Robustness of connectome harmonics to local gray matter and long-range white matter connectivity changes.

机构信息

IBM T.J. Watson Research Center, Yorktown Heights, New York, USA; IBM Research Australia, Melbourne, Victoria, Australia.

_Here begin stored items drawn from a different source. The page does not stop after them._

/-- The result of a search that has run out of time (R110). -/
def inconclusiveRecord (r : Record) : Record := { r with lastResult := .inconclusive }

theorem keysKept_inconclusiveRecord : KeysKept inconclusiveRecord :=
  .of_untouched (fun _ => rfl) (fun _ => rfl) (fun _ => rfl) (fun _ => rfl) (fun _ => rfl)

theorem timeOutSearch_rowsKept (s : State) (id : Identity) : RowsKept s (s.timeOutSearch id) := by
  unfold State.timeOutSearch
  split
  · split
    · refine RowsKept.trans ?_ (arbitrate_rowsKept _)
      refine .of_sameApart rfl
        (forall2_update _ id (f := inconclusiveRecord) (fun r _ => rowKept_refl r) fun r _ _ =>
          ⟨keysKept_inconclusiveRecord.mild r, rfl⟩) fun hs => ?_
      obtain ⟨h1, h2, h3, -, h5⟩ := partSound_iff.1 hs
      exact partSound_iff.2 ⟨h1, h2, h3, countUp_le _, h5⟩
    · exact .refl s
  · exact .refl s

end Sys2Proof.Machine
end

section
/-! SUPPORT. What a record's block-end work makes of the record itself. -/

namespace Sys2Proof.Machine

/-! ## The outcome of each part of the work -/

/-- The record after the handling of a qualifying block of a class (R83 to R86). -/
def Record.handled (r : Record) : BlockClass → Record
  | .divergent => (divergeRecord r).withAlarm .diverged
  | .passing => if promotionDue (passBlock r) then promoteRecord (passBlock r) else passBlock r
  | .failing => if pathChangeDue (failBlock r) then changePathRecord (failBlock r) else failBlock r
  | .marginal => marginalBlock r

/-- The record after the ECHO_STRONG test of a qualifying block (R88). -/
def Record.echoTested (r : Record) : Record := if echoIsStrong r.block then r.withAlarm .echoStrong else r

/-- The record after convergence supervision (R81 to R88). -/
def Record.supervised (p : Profile) (r : Record) : Record :=
  if qualifies r then r.echoTested.handled (classify p r.block) else r

/-- The record after its tone or quiet work (R151 to R154). -/
def Record.toneWorked (p : Profile) (r : Record) : Record :=
  let q := reviseToneOrQuiet p r
  if returnDue q then returnRecord q else if bypassDue q then bypassRecord q else q

/-- The record after its idle work (R156, R157), the windows of a lapsed record given up. -/
def Record.idleWorked (p : Profile) (r : Record) : Record :=
  let q := reviseIdle p r
  if lapseDue p q then (lapseRecord q).emptied else q

/-- The record after clip detection (R46). -/
def Record.clipDetected (r : Record) : Record := if r.block.clip then (countClip r).withAlarm .inputClip else r

variable {s : State} {id : Identity} {r : Record}

/-! ## What the identity index finds after each part -/

theorem recordOf_request (s : State) (l : Lane) (id j : Identity) : (s.request l id).recordOf j = s.recordOf j :=
  recordOf_congr (request_records s l id) j

theorem recordOf_cancelSearch (s : State) (id j : Identity) : (s.cancelSearch id).recordOf j = s.recordOf j :=
  recordOf_congr (cancelSearch_records s id) j

theorem supervisorRequest_records (s : State) (id : Identity) : (s.supervisorRequest id).records = s.records := by
  obtain ⟨pl, ol, sl, h⟩ := supervisorRequest_shape s id
  rw [h]

theorem recordOf_supervisorRequest (s : State) (id j : Identity) : (s.supervisorRequest id).recordOf j = s.recordOf j :=
  recordOf_congr (supervisorRequest_records s id) j

theorem recordOf_detectClip (h : s.recordOf r.identity = some r) :
    (s.detectClip r).recordOf r.identity = some r.clipDetected := by
  unfold State.detectClip Record.clipDetected
  split
  · exact recordOf_raiseAlarm_self (recordOf_update_self countClip_identity h) _
  · exact h

theorem recordOf_testEcho (h : s.recordOf r.identity = some r) :
    (s.testEcho r).recordOf r.identity = some r.echoTested := by
  unfold State.testEcho Record.echoTested
  split
  · exact recordOf_raiseAlarm_self h _
  · exact h

theorem recordOf_handleClass (h : s.recordOf id = some r) (c : BlockClass) :
    (s.handleClass id c).recordOf id = some (r.handled c) := by
  cases c with
  | divergent =>
    simp only [State.handleClass, State.diverge, recordOf_supervisorRequest]
    exact recordOf_raiseAlarm_self (recordOf_update_self divergeRecord_identity h) _
  | passing =>
    rw [handleClass_passing h]
    simp only [Record.handled]
    split
    · exact recordOf_update_self (f := fun q => promoteRecord (passBlock q)) (fun _ => rfl) h
    · exact recordOf_update_self passBlock_identity h
  | failing =>
    rw [handleClass_failing h]
    simp only [Record.handled]
    split
    · rw [recordOf_supervisorRequest]
      exact recordOf_update_self (f := fun q => changePathRecord (failBlock q)) (fun _ => rfl) h
    · exact recordOf_update_self failBlock_identity h
  | marginal => exact recordOf_update_self marginalBlock_identity h

theorem recordOf_supervise (h : s.recordOf id = some r) :
    (s.supervise id).recordOf id = some (r.supervised (s.profileOf r)) := by
  rw [supervise_of_some h]
  unfold Record.supervised
  split
  · obtain ⟨-, rfl⟩ := recordOf_some h
    exact recordOf_handleClass (recordOf_testEcho h) _
  · exact h

theorem bypassDue_reviseToneOrQuiet_of_bypass {p : Profile} (hst : r.state = .bypass) :
    bypassDue (reviseToneOrQuiet p r) = false := by simp [bypassDue, reviseToneOrQuiet, hst, cancels]

theorem reviseToneOrQuiet_state (p : Profile) (r : Record) : (reviseToneOrQuiet p r).state = r.state := by
  unfold reviseToneOrQuiet
  split <;> rfl

theorem returnDue_reviseToneOrQuiet_of_not_bypass {p : Profile} (hst : r.state ≠ .bypass) :
    returnDue (reviseToneOrQuiet p r) = false := by
  simp [returnDue, reviseToneOrQuiet_state, hst]

theorem recordOf_toneWork (h : s.recordOf id = some r) :
    (s.toneWork id).recordOf id = some (r.toneWorked (s.profileOf r)) := by
  have hid : ∀ x, (reviseToneOrQuiet (s.profileOf r) x).identity = x.identity := fun x => reviseToneOrQuiet_identity x _
  unfold Record.toneWorked
  by_cases hst : r.state = .bypass
  · rw [toneWork_of_bypass h hst]
    simp only [bypassDue_reviseToneOrQuiet_of_bypass hst, Bool.false_eq_true, if_false]
    split
    · have hu := recordOf_update_self (f := fun x => returnRecord (reviseToneOrQuiet (s.profileOf r) x)) hid h
      split
      · rw [recordOf_request, hu]
      · exact hu
    · exact recordOf_update_self hid h
  · rw [toneWork_of_not_bypass h hst]
    simp only [returnDue_reviseToneOrQuiet_of_not_bypass hst, Bool.false_eq_true, if_false]
    split
    · rw [recordOf_cancelSearch]
      exact recordOf_update_self (f := fun x => bypassRecord (reviseToneOrQuiet (s.profileOf r) x)) hid h
    · exact recordOf_update_self hid h
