-- ==== Sys2Proof/Word.lean ====
section
/-! DEFINITION. The word types of the CORE (spec/00_scope.md R5, R6). -/

namespace Sys2Proof

/-- A data-bus byte; also the width of A, X, Y, S and P (R5 `XLEN`). -/
abbrev Byte := BitVec 8

/-- A CPU address; also the width of PC (R5 `PCLEN`). -/
abbrev Word := BitVec 16

/-- A PPU-bus address (10_state.md R45). -/
abbrev PpuAddr := BitVec 14

/-- A frame-buffer cell: emphasis bits 8:6, colour index 5:0 (10_state.md R43). -/
abbrev Pixel := BitVec 9

/-- `hi : lo`, the little-endian pair of bytes as a 16-bit value (20_memory.md R70). -/
def word (lo hi : Byte) : Word := hi ++ lo

/-- Bits 7:0 of a 16-bit value. -/
def loByte (w : Word) : Byte := w.extractLsb' 0 8

/-- Bits 15:8 of a 16-bit value. -/
def hiByte (w : Word) : Byte := w.extractLsb' 8 8

/-- `zext_16` (R6). -/
def zext16 (b : Byte) : Word := b.setWidth 16

/-- `sext_16` (R6): `b` if bit 7 is 0, else `b + 0xFF00`. -/
def sext16 (b : Byte) : Word := b.signExtend 16

end Sys2Proof
end

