-- ==== Sys2Proof/Machine/State.lean ====
section
/-! DEFINITION. The state of the CORE as plain data (spec/10_state.md R20 to R44, R48, R49), the reasons a step can
stop, and the state after reset. INVENTORY.md lists every field with its rule. -/

namespace Sys2Proof.Machine

/-- An array of `w`-bit cells: the (index, value) pairs of the cells that are not 0, indexes strictly rising. A cell not
listed reads as 0, which is the power-on content of every array of the CORE (R49, `INIT_MEM`; log entries 4 and 7). -/
abbrev Memory (w : Nat) := List (Nat × BitVec w)

/-- The two session-ending faults (60_exceptions.md R340, R341). -/
inductive Fault where
  /-- Raised by `step` when the byte fetched at `pc` is none of the 151 opcodes (R118, R340); the spec's own halt, so
  exact against the spec (safe against the console, which goes on or jams: U4). -/
  | illegalOpcode (pc : Word) (op : Byte)
  /-- Raised by nothing: every dispatch is total (R341). Kept because the fault latch of R26 can name it; safe. -/
  | invariantViolation (info : String)
deriving DecidableEq, Repr

/-- Why a step has no meaning. No arm of `exec` uses it: every instruction has its meaning. -/
inductive Refusal where
  /-- Raised only by an arm of `exec` whose instruction has no meaning yet (none); safe. -/
  | notModelled (mnemonic : String)
deriving DecidableEq, Repr

/-- What one instruction or step answers. -/
abbrev Result (σ : Type) := Host.Outcome σ Fault Refusal

/-- Nametable arrangement (R29). -/
inductive Mirroring where
  | horizontal
  | vertical
  | fourScreen
deriving DecidableEq, Repr

/-- `prg_len` (R29): one or two 16384-byte units, all the fixed-bank mapper can hold (20_memory.md R67). -/
inductive PrgSize where
  | units1
  | units2
deriving DecidableEq, Repr

/-- The cartridge image (R29). -/
structure Cartridge where
  prg : Memory 8
  prgSize : PrgSize
  chr : Memory 8
  chrIsRam : Bool
  mapper : Byte
  mirroring : Mirroring
deriving DecidableEq, Repr

/-- The PPU (R30 to R41) and the frame buffer it writes (R43). -/
structure Ppu where
  ctrl : Byte
  mask : Byte
  vblank : Bool
  spr0Hit : Bool
  sprOverflow : Bool
  oamAddr : Byte
  oam : Memory 8
  secCount : Nat
  /-- `ppu.sec`: byte `b` of entry `i` is cell `4*i + b`. -/
  sec : Memory 8
  sprLo : Memory 8
  sprHi : Memory 8
  sprAttr : Memory 8
  sprX : Memory 8
  spr0OnLine : Bool
  v : BitVec 15
  t : BitVec 15
  x : BitVec 3
  w : Bool
  readBuffer : Byte
  ioLatch : Byte
  ntByte : Byte
  atBits : BitVec 2
  patLo : Byte
  patHi : Byte
  bgShLo : BitVec 16
  bgShHi : BitVec 16
  atShLo : BitVec 16
  atShHi : BitVec 16
  ntRam : Memory 8
  pal : Memory 6
  scanline : Nat
  dot : Nat
  frame : Nat
  nmiOut : Bool
  frameComplete : Bool
  /-- `fb[y][x]` is cell `256*y + x`. -/
  fb : Memory 9
deriving DecidableEq, Repr

/-- The joypad (R42). -/
structure Joypad where
  buttons : Byte
  snapshot : Byte
  index : Nat
  strobe : Bool
deriving DecidableEq, Repr

/-- The master clock's two counters (R44). -/
structure Clock where
  cpuCycles : Nat
  ppuDots : Nat
deriving DecidableEq, Repr

/-- The whole machine. -/
structure State where
  /-- The accumulator A (R20). -/
  a : Byte
  /-- The index register X (R20). -/
  x : Byte
  /-- The index register Y (R20). -/
  y : Byte
  /-- The stack pointer S (R22). -/
  sp : Byte
  /-- The program counter PC (R21). -/
  pc : Word
  /-- The status register P (R23). -/
  p : Byte
  /-- `cpu.nmi_pending` (R25). -/
  nmiPending : Bool
  /-- `cyc`, the cost the current CPU step reports (00_scope.md R7, 30_encoding.md R122). -/
  cyc : Nat
  /-- The fault latch (R26). -/
  fault : Option Fault
  /-- Work RAM (R28). -/
  ram : Memory 8
  cart : Cartridge
  ppu : Ppu
  joy : Joypad
  clk : Clock
  /-- The OPEN parameters of 00_scope.md R5: inputs of the step, written by nothing (R47). -/
  params : Params
deriving DecidableEq, Repr

/-- The cartridge of `State.reset`: two program units and pattern RAM, all bytes 0, mapper 0, horizontal mirroring
(DESIGN CHOICE, log entry 2: which cartridge is present is the host's choice). -/
def Cartridge.blank : Cartridge :=
  { prg := [], prgSize := .units2, chr := [], chrIsRam := true, mapper := 0, mirroring := .horizontal }

/-- The PPU at power-on (R49). -/
def Ppu.powerOn : Ppu :=
  { ctrl := 0, mask := 0, vblank := false, spr0Hit := false, sprOverflow := false, oamAddr := 0, oam := [],
    secCount := 0, sec := [], sprLo := [], sprHi := [], sprAttr := [], sprX := [], spr0OnLine := false,
    v := 0, t := 0, x := 0, w := false, readBuffer := 0, ioLatch := 0, ntByte := 0, atBits := 0, patLo := 0, patHi := 0,
    bgShLo := 0, bgShHi := 0, atShLo := 0, atShHi := 0, ntRam := [], pal := [], scanline := 0, dot := 0, frame := 0,
    nmiOut := false, frameComplete := false, fb := [] }

/-- The joypad at power-on (R49, 48_joypad.md R317). -/
def Joypad.powerOn : Joypad := { buttons := 0, snapshot := 0, index := 0, strobe := false }

/-- The machine right after power-on and `reset()` (R48, R49, 70_reset_and_hazards.md R370) with the blank cartridge,
whose reset vector reads 0x0000. -/
def State.reset : State :=
  { a := 0, x := 0, y := 0, sp := Config.resetS, pc := 0x0000, p := Config.resetP, nmiPending := false, cyc := 0,
    fault := none, ram := [], cart := .blank, ppu := .powerOn, joy := .powerOn,
    clk := { cpuCycles := 0, ppuDots := 0 }, params := .default }

/-! The named updates: one per field, the only way the rest of the model changes a state. -/

def State.setA (v : Byte) (s : State) : State := { s with a := v }
def State.setX (v : Byte) (s : State) : State := { s with x := v }
def State.setY (v : Byte) (s : State) : State := { s with y := v }
def State.setSp (v : Byte) (s : State) : State := { s with sp := v }
def State.setPc (v : Word) (s : State) : State := { s with pc := v }
def State.setP (v : Byte) (s : State) : State := { s with p := v }
def State.setNmiPending (v : Bool) (s : State) : State := { s with nmiPending := v }
def State.setCyc (v : Nat) (s : State) : State := { s with cyc := v }
def State.setFault (v : Option Fault) (s : State) : State := { s with fault := v }
def State.setRam (v : Memory 8) (s : State) : State := { s with ram := v }
def State.setCart (v : Cartridge) (s : State) : State := { s with cart := v }
def State.setPpu (v : Ppu) (s : State) : State := { s with ppu := v }
def State.setJoy (v : Joypad) (s : State) : State := { s with joy := v }
def State.setClk (v : Clock) (s : State) : State := { s with clk := v }

end Sys2Proof.Machine
end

Department of Basic Neurosciences, Faculty of Medicine, University of Geneva, Geneva, Switzerland.

出版信息

Neuroimage. 2021 Jan 1;224:117364. doi: 10.1016/j.neuroimage.2020.117364. Epub 2020 Sep 16.

Abstract

Recently, it has been proposed that the harmonic patterns emerging from the brain's structural connectivity underlie the resting state networks of the human brain. These harmonic patterns, termed connectome harmonics, are estimated as the Laplace eigenfunctions of the combined gray and white matters connectivity matrices and yield a connectome-specific extension of the well-known Fourier basis. However, it remains unclear how topological properties of the combined connectomes constrain the precise shape of the connectome harmonics and their relationships to the resting state networks. Here, we systematically study how alterations of the local and long-range connectivity matrices affect the spatial patterns of connectome harmonics. Specifically, the proportion of local gray matter homogeneous connectivity versus long-range white-matter heterogeneous connectivity is varied by means of weight-based matrix thresholding, distance-based matrix trimming, and several types of matrix randomizations. We demonstrate that the proportion of local gray matter connections plays a crucial role for the emergence of wide-spread, functionally meaningful, and originally published connectome harmonic patterns. This finding is robust for several different cortical surface templates, mesh resolutions, or widths of the local diffusion kernel. Finally, using the connectome harmonic framework, we also provide a proof-of-concept for how targeted structural changes such as the atrophy of inter-hemispheric callosal fibers and gray matter alterations may predict functional deficits associated with neurodegenerative conditions.

摘要

最近有人提出,大脑结构连接下的谐波模式是人类大脑静息状态网络的基础。这些谐波模式被称为连接体谐波,它们是通过对灰质和白质连接矩阵的拉普拉斯特征函数进行估计得到的,是广为人知的傅里叶基的连接体特化形式。然而,目前尚不清楚连接体的拓扑性质如何限制连接体谐波的精确形状及其与静息状态网络的关系。在这里,我们系统地研究了局部和远程连接矩阵的变化如何影响连接体谐波的空间模式。具体来说,通过基于权重的矩阵阈值、基于距离的矩阵修剪和几种类型的矩阵随机化来改变局部灰质同质连接与远程白质异质连接的比例。我们证明了局部灰质连接的比例对于广泛存在的、具有功能意义的、最初发表的连接体谐波模式的出现起着关键作用。这一发现对于几种不同的皮质表面模板、网格分辨率或局部扩散核的宽度都是稳健的。最后,我们使用连接体谐波框架,还提供了一个概念验证,说明靶向结构变化,如半球间胼胝体纤维的萎缩和灰质改变,如何预测与神经退行性疾病相关的功能缺陷。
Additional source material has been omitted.